Collected data entries:

....

/-- R30, R56, R174 to R176: Part Reset. It frees every OPEN and CLOSING visit with its lanes, float, pin and
use counts, empties the lanes, the Item Record Queue and the Response Queue but for a message in transmission,
clears the latched flags before its cancellations latch FLOAT_CLAMP, where a float passes its top, and
TARIFF_RETIRED, where the last pin of a RETIRING slot goes, and keeps everything else. -/
def Obligations.PartResetCancels : Prop :=
  ∀ (s : State) (tag : Byte), s.room → s.BindingsSound →
    ∀ cancelled : List VisitSlot,
    cancelled = allVisits.filter (fun v => s.visits[v].state == .opened || s.visits[v].state == .closing) →
    let pinning := fun i : TariffIndex =>
      cancelled.countP (fun v => s.visits[v].pin.any (fun p => p.slot == i))
    let segments := cancelled.flatMap (fun v => s.visits[v].segments)
    ∃ t, exec (.partReset tag) s = .next t ∧
      t = State.finish { s with
        visits := t.visits, lanes := t.lanes, accounts := t.accounts, tariffs := t.tariffs
        partFlags := t.partFlags
        items := s.items.take (s.inTransmission .items)
        responses := s.responses.take (s.inTransmission .responses) ++ [⟨tag, 0x3C, .ok, .partReset
          cancelled.length
          (allVisits.countP (fun v => s.visits[v].state == .settling))
          ((allLanes.map (fun l => s.lanes[l].queue.length + s.lanes[l].staged.length)).sum)
          (s.items.length - s.inTransmission .items)
          (s.responses.length - s.inTransmission .responses)⟩] } ∧
      (∀ v : VisitSlot, t.visits[v] = if v ∈ cancelled then Visit.free else s.visits[v]) ∧
      (∀ l : Lane, t.lanes[l] = { s.lanes[l] with
        state := if s.lanes[l].state = .disabled then .disabled else .idle
        queue := [], context := none, txQueue := s.lanes[l].txQueue.take 1, flags := 0, passCount := 0
        hold := decide (s.lanes[l].state = .disabled) }) ∧
      (∀ a : AccountSlot, t.accounts[a] = { s.accounts[a] with
        floats := t.accounts[a].floats
        useCount := s.accounts[a].useCount - (cancelled.map (fun v => s.visits[v].uses a)).sum }) ∧
      (∀ (a : AccountSlot) (f : Family), t.accounts[a].floats[f] =
        givenBack s.accounts[a].floats[f] (takenOf a f segments)) ∧
      (∀ i : TariffIndex, t.tariffs[i] = s.tariffs[i].released (pinning i)) ∧
      (t.partFlag .floatClamp = true ↔ ∃ (a : AccountSlot) (f : Family),
        takenOf a f segments ≠ [] ∧ 65535 < s.accounts[a].floats[f] + (takenOf a f segments).sum) ∧
      (t.partFlag .tariffRetired = true ↔ ∃ (i : TariffIndex) (g : Generation) (n : Nat),
        s.tariffs[i] = .retiring g n ∧ 1 ≤ pinning i ∧ n ≤ pinning i) ∧
      ∀ f : PartFlag, f ≠ .floatClamp → f ≠ .tariffRetired → t.partFlag f = false

/-! ## Arrivals on the links -/

/-- R34 to R37: a Single Read, by the lane's state, kind and space. A read that joins carries the tag of a
BOUND lane's visit and raises its tagged count (R6); a gross mass above 20,000 is entered as 20,000. -/
def Obligations.SingleReadArrives : Prop :=
  ∀ (s : State) (l : Lane) (r : SingleRead),
    let p := s.lanes[l]
    let x := exec (.singleRead l r) s
    let kind := match r with
      | .crate _ => ReadKind.crate
      | .keg _ _ _ => ReadKind.keg
    (p.state = .disabled → x = .next s) ∧
    (p.state ≠ .disabled → kind ≠ p.kind → x = exec (.laneFrameError l) s) ∧
    (p.state ≠ .disabled → kind = p.kind → 48 ≤ p.queue.length → x = .next (State.finish { s with
      lanes := upd s.lanes l (fun p => { p with
        overruns := min 65535 (p.overruns + 1), flags := p.flags ||| 0x001#10 }) })) ∧
    (p.state ≠ .disabled → kind = p.kind → p.queue.length < 48 →
      ∀ (tag : Option VisitTag) (e : ReadEntry),
      e.tag = tag → e.member = none →
      (match r with
        | .crate c => e.tagCode = c.tagCode.toNat ∧ e.condition = c.condition ∧ e.body = .crate c.slots
        | .keg t c m => e.tagCode = t.toNat ∧ e.condition = c ∧ e.body = .keg (min m.toNat 20000)) →
      let lanes := upd s.lanes l (fun p => { p with
        queue := p.queue ++ [e]
        accepted := min 65535 (p.accepted + 1)
        hold := p.holdFor (p.queue.length + 1) })
      (p.state = .idle → tag = none → x = .next (State.finish { s with lanes := lanes })) ∧
      (∀ u, p.state = .bound u → s.names u → tag = some u → x = .next (State.finish { s with
        lanes := lanes
        visits := upd s.visits u.slot (fun r => { r with tagged := r.tagged + 1 }) })))

/-- R34, R35, R36, R38: a Stack Frame is accepted whole or discarded whole. -/
def Obligations.StackFrameArrives : Prop :=
  ∀ (s : State) (l : Lane) (number : Byte) (reads : List CrateRead),
    let p := s.lanes[l]
    let x := exec (.stackFrame l number reads) s
    let pending := (∃ e ∈ p.queue, ∃ m, e.member = some m ∧ m.stack = number.toNat) ∨
      ∃ c, p.context = some c ∧ c.stack = number.toNat
    (p.state = .disabled → x = .next s) ∧
    (p.state ≠ .disabled → p.kind = .keg ∨ reads = [] ∨ 16 < reads.length ∨ pending →
      x = exec (.laneFrameError l) s) ∧
    (p.state ≠ .disabled → p.kind = .crate → reads ≠ [] → reads.length ≤ 16 → ¬ pending →
      (48 < p.queue.length + reads.length → x = .next (State.finish { s with
        lanes := upd s.lanes l (fun p => { p with
          overruns := min 65535 (p.overruns + reads.length), flags := p.flags ||| 0x001#10 }) })) ∧
      (p.queue.length + reads.length ≤ 48 → ∀ tag : Option VisitTag,
        let entries := reads.mapIdx (fun i r =>
          ({ tagCode := r.tagCode.toNat, condition := r.condition, body := .crate r.slots, tag := tag
             member := some
               { stack := number.toNat, position := i + 1, last := decide (i + 1 = reads.length) } } :
            ReadEntry))
        let lanes := upd s.lanes l (fun p => { p with
          queue := p.queue ++ entries
          accepted := min 65535 (p.accepted + reads.length)
          hold := p.holdFor (p.queue.length + reads.length) })
        (p.state = .idle → tag = none → x = .next (State.finish { s with lanes := lanes })) ∧
        (∀ u, p.state = .bound u → s.names u → tag = some u → x = .next (State.finish { s with
          lanes := lanes
          visits := upd s.visits u.slot (fun r => { r with tagged := r.tagged + reads.length }) }))))

/-- R19, R36, R39: a Stack Cancel withdraws a pending stack whole, staged items and queued entries together,
with a CANCELLED record for each; its items leave their visit's tagged count, which may end its drain. With no
stack pending it latches STALE_CANCEL and changes nothing else. -/
def Obligations.StackCancelWithdraws : Prop :=
  ∀ (s : State) (l : Lane) (number : Byte),
    let p := s.lanes[l]
    let n := number.toNat
    let x := exec (.stackCancel l number) s
    let pending := (∃ e ∈ p.queue, ∃ m, e.member = some m ∧ m.stack = n) ∨
      ∃ c, p.context = some c ∧ c.stack = n
    (p.state = .disabled → x = .next s) ∧
    (p.state ≠ .disabled → ¬ pending → x = .next (State.finish { s with
      lanes := upd s.lanes l (fun p => { p with flags := p.flags ||| 0x080#10 }) })) ∧
    (p.state ≠ .disabled → pending → ∀ tag : Option VisitTag,
      (∀ e ∈ p.queue, ∀ m, e.member = some m → m.stack = n → e.tag = tag) →
      (∀ c, p.context = some c → c.stack = n → tag = some c.tag) →
      (∀ u, tag = some u → s.names u) →
      let count := p.chosenCount (Choice.ofStack n)
      ∃ t, x = .next t ∧
        t = { s with
          lanes := upd s.lanes l (fun p => { p with
            queue := p.queue.filter (fun e => !e.ofStack n)
            context := p.context.filter (fun c => c.stack != n)
            hold := p.holdFor (p.queue.filter (fun e => !e.ofStack n)).length
            passCount := if (p.queue.filter (fun e => !e.ofStack n)).isEmpty then 0 else p.passCount })
          visits := match tag with
            | some u => upd s.visits u.slot (fun r => r.drainedTo (r.tagged - count))
            | none => s.visits
          settleWait := match tag with
            | some u => s.waitDrained u (s.visits[u.slot].tagged - count)
            | none => s.settleWait
          items := t.items, lossCount := t.lossCount, partFlags := t.partFlags
          attention := t.attention, trunkTx := t.trunkTx } ∧
        s.Recorded t (if p.reporting then s.removalRecords l .cancelled (Choice.ofStack n) else []) ∧
        ∀ f : PartFlag, f ≠ .itemLoss → t.partFlag f = s.partFlag f)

....

WHAT IS BEING ASKED: Go through the data above and copy each line in which "Prop" appears.

PROBLEM SOLUTION:
def Obligations.PartResetCancels : Prop :=
def Obligations.SingleReadArrives : Prop :=
def Obligations.StackFrameArrives : Prop :=
def Obligations.StackCancelWithdraws : Prop :=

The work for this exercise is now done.